Now, I certainly understand that charedim do not want to expose their children to foreign lifestyles. However, to suddenly take over half a school and build a huge ugly dividing wall in the middle is extremely insensitive. One would think that deracheha darchei noam should be an operating principle. This should be all the more true for a city that suffered terrible internal conflict in the last municipal elections, with Abutbul trying to win votes from moderates by claiming that he is all about love and unity.
But aside from the in-your-face disdain for good community relations, what amazes me is that Abutbul and his coalition do not seem to realize or care how they are harming the charedi community's own national interests. Provoking conflict like this, forcibly taking over a school, with appalling photos and videos playing out in the media, reinforces the view in the rest of Israel that charedim are taking over the country in unpleasant ways.
In the last election campaign, local Anglo-charedi rabbonim such as Rav Kornfeld and Rav Malinowitz fervently tried to berate people into voting for Abutbul. They argued that there is a "war on Torah" and that it is important to strengthen the charedi community. When Abutbul won, I argued that in fact this was going to weaken the charedi community in the national arena.
As I wrote at the time, the charedim are kicking and screaming about the new national government, which is trying to cause many people to leave kollel and change the way in which they educate their children. But the irony is that the particular person most hated for all this, the person who is behind the make-up of the government and its policies, is Yair Lapid. And the single person most responsible for Yair Lapid's extraordinary rise to power is Moshe Abutbul.
It was Mayor Moshe Abutbul's appalling mishandling of Beit Shemesh in general, and the Orot Banot girls' school situation in particular, that drew Beit Shemesh into the headlines, caused the rest of Israel to react with horror, and led to the 19 seats that Yair Lapid won in the Knesset. It was because Abutbul immediately caved in to the extremists, refused to condemn their terrorizing of children, refused to express any support or sympathy for the girls who were being traumatized, and sought to prevent the Orot Banot school from opening, that Bet Shemesh became the focal point from which Lapid drew support.
Exactly as I predicted after the last elections, with the re-election of Abutbul, there are further explosive events in Beit Shemesh. Abutbul continues to give the city a bad name. And the rest of Israel will respond by continuing to give political power to Lapid and Bennet. There are few things that the rest of Israel fear more than a hostile takeover by charedim.
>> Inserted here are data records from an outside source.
-- ==== Sys2Proof/Machine/Link.lean ====
section
/-!
DEFINITION. The Nalko link (11_nalko_link): slots, blocks and the packet stream, training and states, acknowledgement and replay, link
deadlines and outages, loops, PRBS and eye scan; with the meanings of these commands.
-/

namespace Sys2Proof.Machine

/-! ### Lanes and state (R277, R292, R303) -/

/-- The lanes in use. -/
def Link.laneCount (l : Link) : Nat := 2 ^ l.lanes.toNat

/-- The lanes in use from one on enter electrical idle: four K28.3, after which the disparity is negative again (R278). -/
def Link.idleFrom (k : Nat) (l : Link) : Link :=
  { l with
    entry := l.negDisp.zipIdx.map (fun d => if k ≤ d.2 && d.2 < l.laneCount then idleEntry d.1 else l.entry.getD d.2 [])
    negDisp := l.negDisp.zipIdx.map (fun d => if k ≤ d.2 then true else d.1) }

/-- The lanes in use are driven (R292). -/
def Link.driven (l : Link) : Bool :=
  l.st = .active || l.st = .retraining || l.st = .test || (l.st = .training && l.lanePll)

/-- Lane count and rate as training takes them from LINK_CFG; driven lanes that fall out of use enter electrical idle (R277). -/
def takeLanes (s : State) : State :=
  onLink (fun l => { (if l.driven then l.idleFrom (2 ^ s.cfg.linkLanes.toNat) else l) with
    lanes := s.cfg.linkLanes, rate := s.cfg.linkRate }) s

/-- No packet is queued or being placed (R292). -/
def nothingQueued (s : State) : Bool :=
  s.link.mirrors = [] && s.link.cur.isNone && allWins.all (fun w => s.win[w].frames.all (fun f => f.packets = []))

/-- A training is in progress (R292). -/
def inTraining (l : Link) : Bool := l.st = .training || l.st = .retraining

/-! ### Outages and LINK_DOWN (R301, R302) -/

/-- Lock has been lost for more than 100 µs: no longer exempt from the outage's record (R302). -/
def lossLong (s : State) : Bool := s.link.outageLoss && s.link.lossAt + 10000 < s.cycles

/-- The outage's LINK_DOWN record is due: a retrain always writes one, a lock loss of more than 100 µs too, another outage only where frames
were lost (R302). -/
def downDue (s : State) : Bool :=
  s.link.outage && !s.link.outageRep && (s.link.outageRetrain || s.link.outageLong || lossLong s || s.link.outageWins ≠ 0)

/-- The LINK_DOWN record is written where it is due. -/
def writeDown (s : State) : State :=
  if downDue s then fire srcLink 4 s.link.outageWins (onLink (fun l => { l with outageRep := true }) s) else s

/-- The outage has lasted OUTAGE_REPORT µs (R302). -/
def reportTime (s : State) : Bool := s.link.outage && s.link.outageAt + 100 * s.cfg.outageReport.toNat ≤ s.cycles

/-- An outage begins, or the one in progress goes on (R301). -/
def beginOutage (retrain : Bool) (s : State) : State :=
  if s.link.outage then onLink (fun l => { l with outageRetrain := l.outageRetrain || retrain }) s
  else onLink (fun l =>
    { l with outage := true, outageAt := s.cycles, outageRetrain := retrain, outageRep := false, outageWins := 0
             outageLoss := false, outageLong := false }) s

/-- An outage ends, with its record where that is still due (R302). -/
def endOutage (s : State) : State := onLink (fun l => { l with outage := false, outageLoss := false }) (writeDown s)

/-- A training starts, from OFF, L2 or TEST, and an outage begins (R292, R301; of TEST log 57). From OFF and L2 the lane PLLs start; from TEST
the lanes go on and TRAIN blocks follow (R292). -/
def startTraining (s : State) : State :=
  beginOutage false (takeLanes (onLink (fun l =>
    { l with st := .training, lanePll := l.st = .test, hostReady := false, readyLeft := none, fromOff := true, sent := [] }) s))

/-- A retrain (R292, R302). -/
def retrain (s : State) : State :=
  let s1 := onLinkCnt (fun c => { c with retrain := satInc c.retrain }) (beginOutage true s)
  takeLanes (onLink (fun l => { l with st := .retraining, hostReady := false, readyLeft := none, fromOff := false, naks := 0, retrainReq := false }) s1)

/-- The lanes go to electrical idle in a state (R278, R292). -/
def laneIdle (st : LinkSt) (s : State) : State :=
  onLink (fun l => { (if l.driven then l.idleFrom 0 else l) with
    st := st, sent := [], goodHdr := 0, badHdr := 0, readyLeft := none, hostReady := false
    lanePll := if st = .l1 then l.lanePll else false
    rxLock := if st = .l1 then l.rxLock else false }) s

/-- L2 is entered once it is requested and no block is outstanding, from any state but OFF (R292); an outage in progress goes on, as the link is
not ACTIVE (R301). -/
def tryL2 (s : State) : State :=
  if s.cfg.l2 && s.link.st ≠ .off && s.link.st ≠ .l2 && s.link.out = [] then laneIdle .l2 s else s

/-! ### The packet stream (R283, R288 to R290) -/

/-- An EVENT_MIRROR packet (R288). -/
def mirrorPacket (count : Word) (r : EvRec) : List Byte :=
  mkPacket 7 16 0 (leBytes 2 count.toNat ++ [0, 0] ++ leBytes 4 r.ts.toNat ++ leBytes 2 r.arg.toNat ++ [r.code, r.source])

/-- The frame whose packet goes next: the first under R171 of those that have one queued (R289). -/
def nextSender (s : State) : Option (Win × Frame) := firstRanked ((allFrames s).filter (fun x => x.2.packets ≠ []))

/-- The next packet begins: a mirror, else the packet of the frame ranked first (R289, R290). -/
def nextPacket (s : State) : Option State :=
  match s.link.mirrors with
  | r :: ms =>
    some (onLink (fun l => { l with
      mirrors := ms, mirrorCount := l.mirrorCount + 1
      cur := some { owner := none, typ := 7, mirror := some l.mirrorCount, rest := mirrorPacket l.mirrorCount r, dead := false } }) s)
  | [] =>
    match nextSender s with
    | none => none
    | some x =>
      match x.2.packets with
      | [] => none
      | p :: ps =>
        some (onLink (fun l => { l with
          cur := some { owner := some (x.1, x.2.seq, x.2.sn), typ := p.headD 0, mirror := none, rest := p, dead := false } })
          (onFrame x.1 x.2.seq (fun f => { f with packets := ps }) s))

/-- A DATA payload being filled: its bytes in reverse order, the places left of its 248, the frames and mirrors it holds. -/
structure Filling where
  bytes : List Byte
  room : Nat
  frames : List (Win × Word × Word)
  ends : List (Win × Word)
  mirrors : List Word
  deriving DecidableEq, Repr

/-- A value added to a list, once. -/
def addOnce {α : Type} [DecidableEq α] (o : Option α) (l : List α) : List α :=
  match o with
  | none => l
  | some x => if l.contains x then l else l ++ [x]

/-- A byte of a packet goes into the payload, which lists its frame or its mirror (R290, R297). -/
def Filling.put (c : CurPkt) (b : Byte) (f : Filling) : Filling :=
  { f with bytes := b :: f.bytes, room := f.room - 1, frames := addOnce c.owner f.frames, mirrors := addOnce c.mirror f.mirrors }

/-- The last byte of a packet goes in: that of a FRAME_END ends its frame's trailer here (R311), unless the frame's packets have been discarded. -/
def Filling.putLast (c : CurPkt) (b : Byte) (f : Filling) : Filling :=
  let g := f.put c b
  if c.typ = 3 && !c.dead then { g with ends := g.ends ++ (c.owner.map (fun x => (x.1, x.2.1))).toList } else g

/-- A packet has been placed whole: a LINE counts for its frame. -/
def packetPlaced (c : CurPkt) (s : State) : State :=
  let s1 := onLink (fun l => { l with cur := none }) s
  match c.owner with
  | some x => if c.typ = 2 then onFrame x.1 x.2.1 (fun f => { f with linkLines := f.linkLines + 1 }) s1 else s1
  | none => s1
Seeing such a takeover happening in Beit Shemesh, as per Rav Aharon Feldman's publicly voiced hope that Beit Shemesh will turn into Bnei Brak, will galvanize the rest of Israel into uniting to prevent the charedi lifestyle from taking over Israel.
(There is already a serious move underway to divide greater Beit Shemesh into two cities and municipalities, one charedi and the other Zionist. This is being advanced by various religious and secular Zionists, and is fiercely opposed by charedim, who need the money and subsidization that the non-charedi population brings in. But what do they expect?)
It's bad news for Beit Shemesh that Abutbul was re-elected. Yet it may well be good news for the State of Israel and the Jewish People.